All at once a cry resounded in their ears: “To arms! to arms!”
This cry, repeated by a hundred voices, brought to the chamber where the two friends were conversing surprise to the one and uneasiness to the other. Aramis opened the window; he saw a crowd of people running with torches. Women were seeking places of safety; the armed men were hastening to their posts.
“The fleet! the fleet!” cried a soldier, who recognized Aramis.
“The fleet?” repeated the latter.
“Within half-cannon-shot,” continued the soldier.
“To arms!” cried Aramis.
“To arms!” repeated Porthos, formidably. And both rushed forth towards the pier, to place themselves within the shelter of the batteries. Boats laden with soldiers were seen approaching; they took three directions for the purpose of landing at three points at once.
“What must be done?” said an officer of the guard.
“Stop them; and if they persist, fire!” said Aramis.
Five minutes after, the cannonade began. These were the shots that d’Artagnan had heard as he landed in France. But the boats were too near the pier to allow the cannon to aim correctly. They landed, and the combat began hand to hand.
“What’s the matter, Porthos?” said Aramis to his friend.
“Nothing! nothing!- only my legs. It is really incomprehensible; they will be better when we charge.” In fact, Porthos and Aramis did charge with such vigor, they so thoroughly animated their men, that the Royalists re-embarked precipitately without gaining anything but the wounds they carried away.

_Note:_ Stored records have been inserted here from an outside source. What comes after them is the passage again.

/-- Weaver and MACsec entries commit whole. R288, R289, R303, R310. -/
def Obligations.WeaverAndSecureEntriesCommit : Prop :=
  (∀ (s : State) (value : Word), s.mcRuns = true →
     (let i := s.fld F.WVR_PDU_INDEX_INDEX
      ∃ t, exec .wvrPduCommit s = .next t ∧ s.Only t [.regs, .cnts, .held, .mgt, .wvr, .key] ∧
       ∀ k ∈ [K.WVR_PDU_DATA0 i, K.WVR_PDU_DATA1 i, K.WVR_PDU_DATA2 i, K.WVR_PDU_DATA3 i, K.WVR_PDU_DATA4 i, K.WVR_PDU_DATA5
         i,
         K.WVR_PDU_DATA6 i], t.reg k = s.heldOr k ∧ t.heldWord k = none) ∧
     (let r := s.fld F.WVR_RT_INDEX_INDEX
      let denied := match s.routeOwner r with
        | some i => wordBits (s.heldOr (K.WVR_RT_DATA0 r)) 31 31 == 1 && wordBits (s.heldOr (K.WVR_RT_DATA0 r)) 30 30 == 0 &&
            s.isTxPdu (wordBits (s.heldOr (K.WVR_RT_DATA0 r)) 11 0) &&
            !s.flag (F.ZONE_PAIR_PERMIT (16 * s.pduZone i + s.pduZone (wordBits (s.heldOr (K.WVR_RT_DATA0 r)) 11 0)))
        | none => false
      ∃ t, exec (.wvrRouteCommit value) s = .next t ∧
       (denied = true → t.flag ⟨K.WVR_EVT, 7, 7⟩ = true ∧ s.RegsBut t (K.WVR_EVT :: journalKeys) ∧ t.held = s.held) ∧
       (denied = false → t.reg (K.WVR_RT_DATA7 r) = value ∧ s.Only t [.regs, .held] ∧
         ∀ k ∈ [K.WVR_RT_DATA0 r, K.WVR_RT_DATA1 r, K.WVR_RT_DATA2 r, K.WVR_RT_DATA3 r, K.WVR_RT_DATA4 r, K.WVR_RT_DATA5 r,
           K.WVR_RT_DATA6 r], t.reg k = s.heldOr k ∧ t.heldWord k = none)) ∧
     (let c := s.fld F.WVR_CAR_INDEX_INDEX
      ∃ t, exec (.wvrCarrierCommit value) s = .next t ∧ t.reg (K.WVR_CAR_CFG1 c) = value ∧ s.Only t [.regs, .held] ∧
       (t.reg (K.WVR_CAR_CFG0 c) = s.heldOr (K.WVR_CAR_CFG0 c)) ∧
       (∀ j, j < 16 → t.reg (K.WVR_CAR_TPL j c) = s.heldOr (K.WVR_CAR_TPL j c))) ∧
     (∀ j, j < 16 →
       let i := s.fld F.WVR_PDU_INDEX_INDEX
       ∃ t, exec (.wvrImageWrite j value) s = .next t ∧
         (s.pduTx i = true → t.reg (K.WVR_IMG j i) = value ∧ s.RegsBut t [K.WVR_IMG j i] ∧ s.Only t [.regs]) ∧
         (s.pduTx i = false → t.flag ⟨K.WVR_EVT, 7, 7⟩ = true ∧ s.RegsBut t (K.WVR_EVT :: journalKeys))) ∧
     (∃ t, exec .wvrPduStampCapture s = .next t ∧ s.Only t [.busData, .wvr] ∧
       t.wvr = { s.wvr with capStamp := mapGet (fun _ => 0) s.wvr.stamps (s.fld F.WVR_PDU_INDEX_INDEX) } ∧
       t.busData = BitVec.ofNat 32 (mapGet (fun _ => 0) s.wvr.stamps (s.fld F.WVR_PDU_INDEX_INDEX) % 1000000000))) ∧
  (∀ (s : State) (p : Nat) (value : Word), p < 10 →
     (s.mcRuns = true →
       let i := s.fld (F.SEC_SA_INDEX_SA p)
       let keys := [K.SEC_SA_SCI_LO p i, K.SEC_SA_SCI_HI p i, K.SEC_SA_PN_LO p i, K.SEC_SA_PN_HI p i, K.SEC_SA_SALT0 p i,
           K.SEC_SA_SALT1 p i, K.SEC_SA_SALT2 p i, K.SEC_SA_SSCI p i]
       (i < 4 ∨ s.receiving p = false →
         ∃ t, exec (.secSaCommit p value) s = .next t ∧ t.reg (K.SEC_SA_CFG p i) = value &&& 0xFFE00000 ∧
           s.Only t [.regs, .held] ∧ ∀ k ∈ keys, t.reg k = s.heldOr k ∧ t.heldWord k = none) ∧
       (4 ≤ i → s.receiving p = true →
         ∃ t, exec (.secSaCommit p value) s = .next t ∧ s.Only t [.held, .ports] ∧ (∀ k ∈ keys, t.heldWord k = none) ∧
           mapGet (fun _ => []) t.ports.saWait (32 * p + i) = keys.map s.heldOr ++ [value &&& 0xFFE00000])) ∧
     (s.powered = true →
       ∃ t, exec (.txAnApply p) s = .next t ∧ t.txAn p = s.fld (F.SEC_CFG_TX_AN p) ∧ (∀ q, q ≠ p → t.txAn q = s.txAn q) ∧
         s.RegsBut t [K.SEC_STATUS p] ∧ s.Only t [.regs, .ports] ∧
         (s.saUsable p (s.fld (F.SEC_CFG_TX_AN p)) = true → t.flag (F.SEC_STATUS_TX_STALLED p) = false) ∧
         (s.saUsable p (s.fld (F.SEC_CFG_TX_AN p)) = false → t.regs = s.regs)))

“Eh! but, Porthos,” cried Aramis, “we must have a prisoner, quick! quick!” Porthos bent over the stair of the pier, and seized by the nape of the neck one of the officers of the royal army who was waiting till all his people should be in the boat. The arm of the giant lifted up his prey, which served him as a buckler, as he recovered himself without a shot being fired at him.
“Here is a prisoner for you,” said Porthos, coolly, to Aramis.
“Well!” cried the latter, laughing, “have you not calumniated your legs?”
“It was not with my legs I took him,” said Porthos, sadly; “it was with my arms!”